Alors que des quartiers entiers tombent aux mains des gangs, que des familles fuient par milliers la violence armée et que la population suffoque dans une crise humanitaire sans précédent, le gouvernement haïtien a choisi de saluer l’élection du nouveau pape. Dans un communiqué diffusé le 9 mai, le premier ministre Alix Didier Fils-Aimé exprime sa « profonde déférence » à l’égard de Sa Sainteté le pape Léon XIV, fraîchement élu à Rome.
« Haïti, nation profondément enracinée dans la tradition catholique », écrit la Primature, espère que ce pontificat sera placé sous le signe « de la paix, de la fraternité et de la justice pour tous les peuples ». Une déclaration d’intention symbolique, mais qui sonne terriblement creux quand on pense aux cris des habitants de Port-au-Prince, Kenscoff ou Mirebalais, pris en étau entre l’indifférence de l’État et la brutalité des groupes armés.

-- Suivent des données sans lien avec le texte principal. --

/-- Only the index of `RIDX` can be out of range: the contract of the random source excludes its own (R102). -/
theorem le_indexSource_iff {n : Nat} {s : State} (hn : 1 ≤ n) :
    n ≤ indexSource n s ↔ s.det = true ∧ n ≤ s.ridx.toNat := by
  cases hdet : s.det with
  | true => simp [indexSource_of_det hdet]
  | false => simpa using indexSource_random hdet hn

theorem execInj_of_range {s : State} (hk : s.efk ≠ .none) (hdet : s.det = true) (h : s.ef.length ≤ s.ridx.toNat) :
    execInj s = .next (failedInj .indexRange s) := by
  have hindex : s.ef.length ≤ indexSource s.ef.length s := by rwa [indexSource_of_det hdet]
  simp only [execInj, if_neg hk, pickIndex_of_le hindex, countDraw_of_det hdet]
  rfl

theorem execEcrun_of_range {meth : BitVec 4} {m : Method} {s : State} {n : Nat} (hv : ValidInput s)
    (hm : methodOf meth.toNat = some m) (hn : (encodeFrame m (inputBits s)).length = n) (hdet : s.det = true)
    (h : n ≤ s.ridx.toNat) : execEcrun meth s = .next (failedEncode .indexRange s) := by
  obtain ⟨-, e⟩ | ⟨hp, -⟩ := execEcrun_valid_cases hv hm hn (indexSource_of_det hdet n)
  · rw [e, countDraw_of_det hdet]
  · exact absurd h (Nat.not_le.mpr hp)

theorem length_encodeFrame_ham (s : State) : (encodeFrame .ham (inputBits s)).length = s.ilen + rh s.ilen := by
  rw [encodeFrame, length_hamEncode, length_inputBits]

theorem length_encodeFrame_crc (s : State) : (encodeFrame .crc (inputBits s)).length = s.ilen + 8 := by
  rw [encodeFrame, length_crcEncode, length_inputBits]

/-- Settles O50: the index is `RIDX` in deterministic mode and a draw below the length in random mode; `INJ` and the runs
at an index out of range. -/
theorem indexRangeIsReported : Obligations.IndexRangeIsReported := by
  unfold Obligations.IndexRangeIsReported
  refine ⟨fun n s hdet => ?_, fun n s hdet hn => ?_, fun s hk hdet h => ?_, fun s hv hdet h => ?_, fun s hv hdet h => ?_⟩
  · rw [← indexSource_of_det hdet n]
    exact ⟨pickIndex_of_lt, pickIndex_of_le⟩
  · have hlt := indexSource_random hdet hn
    exact ⟨_, hlt, pickIndex_of_lt hlt⟩
  · exact (exec_inj s).trans (execInj_of_range hk hdet h)
  · exact (exec_ecrunH s).trans (execEcrun_of_range hv rfl (length_encodeFrame_ham s) hdet h)
  · exact (exec_ecrunC s).trans (execEcrun_of_range hv rfl (length_encodeFrame_crc s) hdet h)

/-! ### What a failure writes -/

theorem execLenc_failed {tech : BitVec 4} {s t : State} (h : execLenc tech s = .next t) (he : t.errc ≠ .none) :
    t = { s with wv := [], errc := t.errc, done := true } := by
  obtain ⟨-, w, -, e⟩ | ⟨-, -, e⟩ | ⟨-, e⟩ := execLenc_cases tech s <;> rw [e] at h <;> cases h
  · exact absurd rfl he
  · rfl
  · rfl

theorem execEcenc_failed {meth : BitVec 4} {s t : State} (h : execEcenc meth s = .next t) (he : t.errc ≠ .none) :
    t = failedEncode t.errc s := by
  obtain ⟨-, m, -, e⟩ | ⟨-, -, e⟩ | ⟨-, e⟩ := execEcenc_cases meth s <;> rw [e] at h <;> cases h
  · exact absurd rfl he
  · rfl
  · rfl

theorem execEcdec_failed {src : BitVec 1} {meth : BitVec 3} {s t : State} (h : execEcdec src meth s = .next t)
    (he : t.errc ≠ .none) : t = failedDecode t.errc s := by
  obtain ⟨-, e⟩ | ⟨-, -, e⟩ | ⟨-, m, -, ⟨-, e⟩ | ⟨-, c, -, e⟩ | ⟨-, r, -, e⟩⟩ :=
    execEcdec_cases src meth s (f := (sourceFrame src s).1) (k := (sourceFrame src s).2) rfl <;>
    rw [e] at h <;> cases h
  case inr.inr.inr.inr => exact absurd rfl he
  all_goals rfl

theorem execInj_failed {s t : State} (h : execInj s = .next t) (he : t.errc ≠ .none) :
    t = { failedInj t.errc s with draws := t.draws } := by
  obtain ⟨-, e⟩ | ⟨-, -, e⟩ | ⟨-, -, e⟩ := execInj_cases s <;> rw [e] at h <;> cases h
  · rfl
  · rw [countDraw_eq]
  · exact absurd rfl he

theorem execEcrun_failed {meth : BitVec 4} {s t : State} (h : execEcrun meth s = .next t) (he : t.errc ≠ .none) :
    t = { failedEncode t.errc s with draws := t.draws } := by
  obtain ⟨-, e⟩ | ⟨-, -, e⟩ | ⟨-, m, f, p, -, -, -, ⟨-, e⟩ | ⟨-, c, -, e⟩ | ⟨-, r, -, e⟩⟩ :=
    execEcrun_cases meth s <;> rw [e] at h <;> cases h
  · rfl
  · rfl
  · rw [countDraw_eq]
  · rw [countDraw_eq]
  · exact absurd rfl he

/-- Settles O58, by the `_failed` lemma of each group. -/
theorem failuresOnlyEmptyTheDestination : Obligations.FailuresOnlyEmptyTheDestination := by
  unfold Obligations.FailuresOnlyEmptyTheDestination
  refine fun i s t h he => ⟨fun hi => ?_, fun hi => ?_, ?_, fun hi => ?_, ?_⟩
  · obtain ⟨tech, e⟩ := exec_of_lencCommands hi s
    exact execLenc_failed (e.symm.trans h) he
  · obtain ⟨meth, e⟩ | ⟨-, meth, e⟩ := exec_of_encoders_or_runs hi s
    · rw [execEcenc_failed (e.symm.trans h) he]
    · exact execEcrun_failed (e.symm.trans h) he
  · rintro rfl
    exact execInj_failed h he
  · obtain ⟨src, meth, e⟩ := exec_of_decoders hi s
    exact execEcdec_failed (e.symm.trans h) he
  · rintro rfl
    cases h
    exact he rfl

/-! ### The error each group reports -/

theorem execLenc_errc {tech : BitVec 4} {s t : State} (ht : tech.toNat < 7) (h : execLenc tech s = .next t) :
    t.errc = if ValidInput s then .none else .invalidInput := by
  obtain ⟨hv, w, -, e⟩ | ⟨-, hnone, -⟩ | ⟨hv, e⟩ := execLenc_cases tech s
  · rw [e] at h; cases h
    exact (if_pos hv).symm
  · exact absurd (lineEncode_eq_none_iff.mp hnone) (Nat.not_le.mpr ht)
  · rw [e] at h; cases h
    exact (if_neg hv).symm

theorem execEcenc_errc {meth : BitVec 4} {s t : State} (hm : methodOf meth.toNat ≠ none)
    (h : execEcenc meth s = .next t) : t.errc = if ValidInput s then .none else .invalidInput := by
  obtain ⟨hv, m, -, e⟩ | ⟨-, hnone, -⟩ | ⟨hv, e⟩ := execEcenc_cases meth s
  · rw [e] at h; cases h
    exact (if_pos hv).symm
  · exact absurd hnone hm
  · rw [e] at h; cases h
    exact (if_neg hv).symm

/-- A run's decoder does not fail, so past the input only the index is left to fail (`execEcrun_valid_cases`). -/
theorem execEcrun_errc {meth : BitVec 4} {m : Method} {s t : State} {n : Nat} (hm : methodOf meth.toNat = some m)
    (hn : (encodeFrame m (inputBits s)).length = n) (h : execEcrun meth s = .next t) :
    t.errc = if ¬ ValidInput s then .invalidInput
      else if s.det = true ∧ n ≤ s.ridx.toNat then .indexRange else .none := by
  by_cases hv : ValidInput s
  · rw [if_neg (not_not.mpr hv)]
    have hlen : 1 ≤ n := hn ▸ hv.one_le_length.trans (length_encodeFrame_ge m _)
    simp only [← le_indexSource_iff hlen]
    obtain ⟨hp, e⟩ | ⟨hp, e⟩ := execEcrun_valid_cases hv hm hn rfl <;> rw [e] at h <;> cases h
    · exact (if_pos hp).symm
    · exact (if_neg (Nat.not_le.mpr hp)).symm
  · rw [execEcrun_of_invalid hv] at h
    cases h
    exact (if_pos hv).symm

Les gangs haïtiens ne cessent de gagner du terrain. Ils incendient des commissariats, attaquent les hôpitaux, enlèvent, violent, tuent sans relâche. Pourtant, aucune déclaration ferme du gouvernement, aucune mesure d’urgence sérieuse n’a été prise ces dernières semaines pour stopper cette descente aux enfers. Dans ce silence, les félicitations envoyées à Rome ressemblent à un pied de nez à une nation en souffrance.
Le contraste est glaçant. D’un côté, un pouvoir exécutif obsédé par les formules diplomatiques et les gestes symboliques. De l’autre, un peuple à genoux, abandonné face aux armes des gangs. Ce n’est pas un message de paix envoyé au Vatican qui sauvera les enfants réfugiés sous les tentes, ni les malades sans soins, ni les femmes traquées dans les rues de la capitale.
La foi fait partie de l’âme haïtienne, certes. Mais l’État, lui, a des responsabilités terrestres. Dans une situation aussi grave, la priorité du gouvernement devrait être de libérer son territoire, protéger ses citoyens et reconstruire ses institutions.